В центре океана [Авторский сборник] (Сокуров) - страница 116

Но его воображение работало как гигантский генератор в чрезвычайно затаенной сфере интимного переживания, побочной страсти к негенеральным сюжетам, что и нашло себе выход в эротической графике.

Эротика — традиционная тема изобразительного искусства, хоть и не выработавшая великих шедевров. Обычно она замкнута на изображении телесности. В рисунках Эйзенштейна меньше всего изображается тело. В них всё — гиперболизированная символика не плоти, но орудия и цели действия, столько же сексуального, сколько политизированного и всегда агрессивного. Мужское и женское начала, взаимодополняющие друг друга и сосуществующие в каждом человеке, в случае Эйзенштейна имеют явное преобладание маскулинности и, возможно, полное отсутствие женственности, т. е. души. Действенная агрессия, направленная на противоположный объект, «антагонизм» в жизни и социуме, составляла суть эпохи и способствовала катастрофическому развитию эйзенштейновской «диалектики». Со всеми вытекающими последствиями как для его мощного творчества, так и для его незаурядной личности.

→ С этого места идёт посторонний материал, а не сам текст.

/-- Under COOL, HEAT and AUTO the cooling group is left, or the shift applies to it (R102, R104). -/
theorem State.selectMode_cooling {s : State} (hsw : s.sensors.systemSwitch.Conditions)
    (hg : s.modeSel.mode.group = .cooling) :
    (s.weigh.modeSel.LeavesCooling s.sensors.systemSwitch →
      s.selectMode.modeSel.shiftAge = min 65535 (s.modeSel.shiftAge + 10) ∧
        s.selectMode.modeSel.mode = if s.engine.state = .idle then .heat else s.modeSel.mode) ∧
    (¬s.weigh.modeSel.LeavesCooling s.sensors.systemSwitch →
      s.selectMode.modeSel.mode =
          (if 120 ≤ min 65535 (s.modeSel.shiftAge + 10) then s.weigh.modeSel.coolingMode else s.modeSel.mode) ∧
        s.selectMode.modeSel.shiftAge =
          if s.weigh.modeSel.coolingMode ≠ s.modeSel.mode ∧ 120 ≤ min 65535 (s.modeSel.shiftAge + 10) then 0
          else min 65535 (s.modeSel.shiftAge + 10)) := by
  obtain ⟨hleave, hstay⟩ :=
    ModeSelector.decide_of_cooling (m := s.weigh.modeSel) hsw hg (decide (s.engine.state = .idle))
  simp only [decide_eq_true_eq] at hleave
  exact ⟨hleave, hstay⟩

/-- Settles O46: the expiry's selector is that of its decision, whose clauses are the rules of the switch; the engine's
part follows the group that the decision shows as taken. -/
theorem modeFollowsSwitchAndWeights : Obligations.ModeFollowsSwitchAndWeights := by
  refine ⟨?_, fun s t hl ha ht =>
    ⟨fun hs hr hq => State.modeExpiry_idle ⟨hl, ha, hs, hr, hq⟩ ht,
      fun hs hp hg hq => State.modeExpiry_running hl ha ht hs hp hg hq⟩⟩
  rintro s wc wh wd hr ha rfl rfl rfl
  obtain ⟨t, hexec, _, hframe⟩ := exec_plantControlTimer hr ha
  refine ⟨t, hexec, ?_⟩
  rw [hframe.modeSel_eq]
  refine ⟨State.selectMode_off_fan, fun ho hf hi => State.selectMode_busy ⟨ho, hf⟩ hi, fun hi => ⟨fun h hg => ?_,
    State.selectMode_heat hi, fun h => ⟨fun hg => ?_, fun current other hg hc ho => ?_⟩⟩, State.selectMode_ages,
    State.selectMode_shiftAge, fun age asked leaves hg hage hasked hleaves => ⟨fun h => ?_, fun ho hf => ?_⟩⟩
  · exact (State.selectMode_cool hi h hg).trans (State.weigh_coolingMode (.inl h))
  · obtain ⟨hc, hd⟩ := State.weigh_cooling (.inr h)
    have hmode := State.selectMode_auto_of_none hi h hg
    rw [State.weigh_coolingMode (.inr h), hc, hd, State.weigh_heating (.inr h)] at hmode
    exact hmode
  · obtain ⟨hcool, hdry⟩ := State.weigh_cooling (.inr h)
    have hheat := State.weigh_heating (.inr h)
    rw [← hcool, ← hdry, ← hheat] at hc ho
    exact State.selectMode_auto_of_group hi h hg hc ho
  · exact (State.selectMode_shiftAge_off_fan h).trans hage.symm
  · obtain ⟨hleave, hstay⟩ := State.selectMode_cooling ⟨ho, hf⟩ hg
    have hl : s.weigh.modeSel.LeavesCooling s.sensors.systemSwitch ↔ leaves := s.weigh_leavesCooling.trans hleaves.symm
    rw [← hage] at hleave hstay
    refine ⟨fun h => hleave (hl.2 h), fun h => ?_⟩
    have hno := fun hx => h (hl.1 hx)
    rw [State.weigh_coolingMode (State.admits_of_not_leaves ⟨ho, hf⟩ hno), ← hasked] at hstay
    exact hstay hno

end Sys2Proof.Machine
end

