-- ==== Sys2Proof/Proofs/PlantOutputs.lean ====
section
/-! PROOFS. The compressor, speed, blower and valve outputs over every command: what leaves them alone, what moves them
in a plant that attends, and what the line, the resets and the load make of them (R35, R118, R123, R153, R187). -/

namespace Sys2Proof.Machine

/-! ## The invariant -/

/-- The outputs are sound; and they are safe where no plant is attended, if they were so to begin with, which is
`given`. -/
structure State.OutputsKept (given : Prop) (s : State) : Prop where
  sound : s.PlantSound
  safe : given → s.EquipmentSafe

/-- Of a READY plant that does not stand aside no safe outputs are asked. -/
theorem State.OutputsKept.attending {given : Prop} {s : State} (h : s.PlantSound) (hr : s.plantReady = true)
    (ha : s.aside = false) : s.OutputsKept given :=
  ⟨h, fun _ hc => by simp [hr, ha] at hc⟩

/-- An engine that is not between procedures belongs to a station that attends its plant (R35, R153). -/
theorem State.PlantSound.attends_of_state {s : State} (h : s.PlantSound) (hs : s.engine.state ≠ .idle) :
    s.aside = false := by
  by_contra ha
  exact hs (h.idle (h.aside (by simpa using ha)).2).state

theorem State.PlantSound.step_of_aside {s : State} (h : s.PlantSound) (ha : s.aside = true) :
    s.engine.step = none :=
  (h.idle (h.aside ha).2).step

/-! ## What leaves the outputs alone -/

/-- The loader, the controller and YIELDED stand, and of the engine the listening timer and the shown plant state alone
may move. -/
structure OutputsStill (s t : State) : Prop where
  loader : t.loader = s.loader
  yielded : t.line.yielded = s.line.yielded
  capacity : t.capacity = s.capacity
  engine : t.engine = { s.engine with listening := t.engine.listening, shown := t.engine.shown }

theorem OutputsStill.refl (s : State) : OutputsStill s s := ⟨rfl, rfl, rfl, rfl⟩

theorem OutputsStill.trans {s t u : State} (h : OutputsStill s t) (k : OutputsStill t u) : OutputsStill s u :=
  ⟨k.loader.trans h.loader, k.yielded.trans h.yielded, k.capacity.trans h.capacity, by rw [k.engine, h.engine]⟩

theorem OutputsStill.after {s t u : State} (k : OutputsStill t u) (h : OutputsStill s t) : OutputsStill s u := h.trans k

theorem OutputsStill.ofCalm {s t : State} (f : CalmFrame s t) (hc : t.capacity = s.capacity) : OutputsStill s t :=
  ⟨f.loader, f.line.yielded, hc, by rw [f.engine]⟩

theorem OutputsStill.ofLine {s : State} {l : LineState} (hy : l.yielded = s.line.yielded) :
    OutputsStill s (s.setLine l) := ⟨rfl, hy, rfl, rfl⟩

theorem OutputsStill.aside {s t : State} (f : OutputsStill s t) : t.aside = s.aside := by
  rw [State.aside_eq, State.aside_eq, f.engine, f.yielded]

theorem OutputsStill.plantReady {s t : State} (f : OutputsStill s t) : t.plantReady = s.plantReady :=
  State.plantReady_of_loader f.loader

theorem OutputsStill.sound {s t : State} (f : OutputsStill s t) (h : s.PlantSound) : t.PlantSound := by
  have he := f.engine
  refine h.of f.loader f.capacity f.aside ?_ ?_ ?_ ?_ ?_ ?_ <;> rw [he]

theorem OutputsStill.safe {s t : State} (f : OutputsStill s t) (h : s.EquipmentSafe) : t.EquipmentSafe := by
  unfold State.EquipmentSafe State.valveEnergised at *
  rw [f.aside, f.plantReady, f.capacity, f.loader, f.engine]
  exact h

theorem OutputsStill.kept {given : Prop} {s t : State} (f : OutputsStill s t) (h : s.OutputsKept given) :
    t.OutputsKept given :=
  ⟨f.sound h.sound, fun hg => f.safe (h.safe hg)⟩

theorem State.settle_outputsStill (s : State) : OutputsStill s s.settle :=
  ⟨rfl, LineState.settle_yielded _ _, rfl, rfl⟩

theorem State.settlePlant_outputsStill (s : State) : OutputsStill s s.settlePlant := by
  obtain ⟨hl, _, _, _, _, _, _, hc, _⟩ := s.settlePlant_blocks
  exact ⟨hl, s.settlePlant_plant.yielded, hc, by rw [s.settlePlant_engine]⟩

theorem State.OutputsKept.settlePlant {given : Prop} {s : State} (h : s.OutputsKept given) :
    s.settlePlant.OutputsKept given := s.settlePlant_outputsStill.kept h

/-- A zone's recomputation leaves the outputs alone (R76). -/
theorem State.recompute_outputsStill (s : State) : OutputsStill s s.recompute.settle :=
  (OutputsStill.ofCalm s.recompute_calmFrame s.recompute_zone.capacity).trans (State.settle_outputsStill _)

/-- The thresholds of the table's entries leave the controller alone (R26 to R28). -/
theorem State.ageEntry_capacity (a : Nat) (s : State) : (s.ageEntry a).capacity = s.capacity := by
  unfold State.ageEntry State.ageOut
  split
  · rfl
  · split
    · split
      · split <;> rfl
      · split
        · dsimp only
          split
          · exact (State.evaluatePlant_zone _ _).capacity
          · rfl
          · rfl
        · rfl
    · rfl
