-- ==== Sys2Proof/Proofs/ProcedureChains.lean ====
section
/-! PROOFS. The chains of the procedures, one move after the other: what a step's action, its guard and its boundary make
of the plant, and the stretches from one step that waits or takes time to the next (R138 to R148, R157 to R160). -/

namespace Sys2Proof.Machine

/-! ## One move (R140, R141) -/

/-- A step whose action is about to be applied (R140). -/
def State.readied (s : State) : State :=
  s.setEngine { s.engine with state := .running, delaying := false, stepTime := 0 }

/-- The current step's action is applied, with the outputs that follow and its mark (R140). -/
def State.applied (st : StepId) (s : State) : State := ((s.readied.act st).driveOutputs).mark st

/-- A step without a guard is entered by its action at once. -/
theorem State.enter_eq_applied (st : StepId) (s : State) : s.enter st = (s.current st).applied st := rfl

/-- A step that waits for its guard, with its request at the Protection Unit (R140, R157). -/
def State.asking (st : StepId) (g : GuardRequest) (s : State) : State :=
  ((s.current st).setEngine { (s.current st).engine with state := .waiting }).setProtection
    { s.protection with waiting := some g }

/-- A grant is answered, and the action may follow (R157, R161). -/
def State.granted (st : StepId) (g : GuardRequest) (s : State) : State := (s.asking st g).answer g

theorem State.applied_keepsProcedure (st : StepId) (u : State) :
    (u.applied st).engine.running = u.engine.running ∧ (u.applied st).engine.step = u.engine.step ∧
      (u.engine.requests = .empty → (u.applied st).engine.requests = .empty) :=
  State.applied_procedure st u.readied

theorem State.applied_plant (st : StepId) (u : State) : PlantFrame u (u.applied st) :=
  (PlantFrame.trans (by constructor <;> rfl) (State.act_plant st _)).trans
    ((State.driveOutputs_plant _).trans (State.mark_plant st _))

theorem State.drive_apply {u : State} {st : StepId} (n : Nat) (hstep : u.engine.step = some st) (hx : st ≠ .x2) :
    u.drive (n + 1) .apply =
      (u.applied st).drive n (if (u.applied st).exitHolds st then .boundary false else .rest) := by
  have happly : u.applyStep = (if (u.applied st).exitHolds st then .boundary false else .rest, u.applied st) := by
    unfold State.applyStep
    rw [hstep]
    dsimp only
    rw [if_neg hx]
    show (if (u.applied st).exitHolds st = true then _ else _) = _
    split <;> rfl
  rw [State.drive_succ, State.move, happly]

/-- An action whose exit holds at once leads to the next link (R140, R141). -/
theorem State.drive_apply_on {u : State} {st next : StepId} (n : Nat) (hstep : u.engine.step = some st) (hx : st ≠ .x2)
    (hexit : (u.applied st).exitHolds st = true) (hnext : st.next = some next)
    (ho : (u.applied st).engine.outranked = false) :
    u.drive (n + 2) .apply = ((u.applied st).writeBoundary st false).drive n (.take next) := by
  obtain ⟨_, hs, _⟩ := u.applied_keepsProcedure st
  rw [State.drive_apply (n + 1) hstep hx, hexit]
  exact State.drive_boundary n false (hs.trans hstep) hnext ho

/-- A guarded step that nothing displaces waits, or goes on with its grant (R140, R157). -/
theorem State.drive_take_guarded {s : State} {st : StepId} {g : GuardRequest} (n : Nat)
    (hw : (s.current st).withdrawnAtS3 st = false) (hg : (s.current st).guardOf st = some g)
    (ho : s.engine.outranked = false) :
    s.drive (n + 1) (.take st) =
      if (s.asking st g).permitted g = true then (s.granted st g).drive n .apply else s.asking st g := by
  have htake : s.takeStep st =
      if (s.asking st g).permitted g = true then (.apply, s.granted st g) else (.rest, s.asking st g) := by
    have ho' : (s.asking st g).engine.outranked = false := ho
    unfold State.takeStep
    dsimp only
    rw [hw, hg, if_neg Bool.false_ne_true]
    exact if_neg (c := (s.asking st g).engine.outranked = true) (by simp [ho'])
  rw [State.drive_succ, State.move, htake]
  split
  · rfl
  · exact State.drive_rest _ _

/-- A plain step without a guard goes on to its action (R140). -/
theorem State.drive_take_unguarded {s : State} {st : StepId} (n : Nat) (hst : st.plain)
    (hg : (s.current st).guardOf st = none) : s.drive (n + 1) (.take st) = (s.current st).drive n .apply := by
  obtain ⟨hs3, _, hd⟩ := hst
  have htake : s.takeStep st = (.apply, s.current st) := by
    have hw : (s.current st).withdrawnAtS3 st = false := by simp [State.withdrawnAtS3, hs3]
    have hdelay : (s.current st).engine.delaying = false := congrArg Option.isSome hd
    simp [State.takeStep, hw, hg, hdelay]
  rw [State.drive_succ, State.move, htake]

/-- The pending set's STOP starts (R138). -/
theorem State.drive_startNext_stop {u : State} {r : StopReason} (n : Nat) (h : u.engine.requests.stop = some r) :
    u.drive (n + 1) .startNext =
      ((u.setRequests { u.engine.requests with stop := none }).startProc (.stop r)).drive n (.take .t1) := by
  have hstart : u.startNext =
      (.take .t1, (u.setRequests { u.engine.requests with stop := none }).startProc (.stop r)) := by
    unfold State.startNext
    have htop : u.engine.requests.top = some (.stop r) := by rw [Requests.top, h]
    rw [htop]
    rfl
  rw [State.drive_succ, State.move, hstart]

/-- The only pending request starts its procedure, or is dropped (R138). -/
theorem State.startNext_only {s : State} {q : Requests} {p : Proc} (htop : q.top = some p)
    (hrest : q.without p = s.engine.requests) :
    (s.setRequests q).startNext = if s.sensible p = true then (.take p.first, s.startProc p) else (.startNext, s) := by
  have hback : (s.setRequests q).setEngine
      { (s.setRequests q).engine with requests := (s.setRequests q).engine.requests.without p } = s := by
    rw [show (s.setRequests q).engine.requests.without p = s.engine.requests from hrest]
    rfl
  unfold State.startNext
  rw [show (s.setRequests q).engine.requests.top = some p from htop]
  dsimp only
  rw [hback]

Живи он на Западе, а не в социалистической России, он, конечно, развивался бы иначе. Он мог там остаться, но он там не остался. Может быть, потому, что хорошо знал художественную среду Европы, посещал Голливуд и не имел иллюзий. Он понимал, что его максималистские эстетические требования к творческому процессу просто никем не будут приняты во внимание и там. Его карьера в Голливуде даже не началась. Собственно, даже такие всемирно известные тогда люди кино, как Чарли Чаплин, находились в конфликте с американской системой.

Эйзенштейн остался такой закрытой шкатулкой с драгоценностями. И видимо, он все же понимал, что государственная ставка на кинематограф именно в России, где нет частного капитала, снимет для него все коммерческие проблемы результата работы. Это его заботило больше, чем идеологическая зависимость от государства, с которой он пытался соотнести свои художественные задачи.

На Западе он мог бы глубоко ощутить связи с реальностью, с художественной средой. И, конечно же, он делал бы другие фильмы. Это не означает, что он разрабатывал бы эротические сюжеты и не делал бы масштабных исторических картин. Просто и в том, и в другом случае он не был бы заражен острейшей формой политической болезни. Ведь все его идеи, все фильмы — художественные пособия на тему борьбы враждующих сил, раскалывающих мир, страну, социум.

Политический заказ вынудил Эйзенштейна оставаться в рамках игры кинематографическим инструментарием. Трудно сказать, что бы он смог сделать в Германии, Франции или в США, но, думаю, он успел бы вырасти в грандиозную, ни с кем не сравнимую художественную личность. Однако у него сложились амбиции государственного художника в сфере «важнейшего из искусств», и он стал художником тоталитарного общества.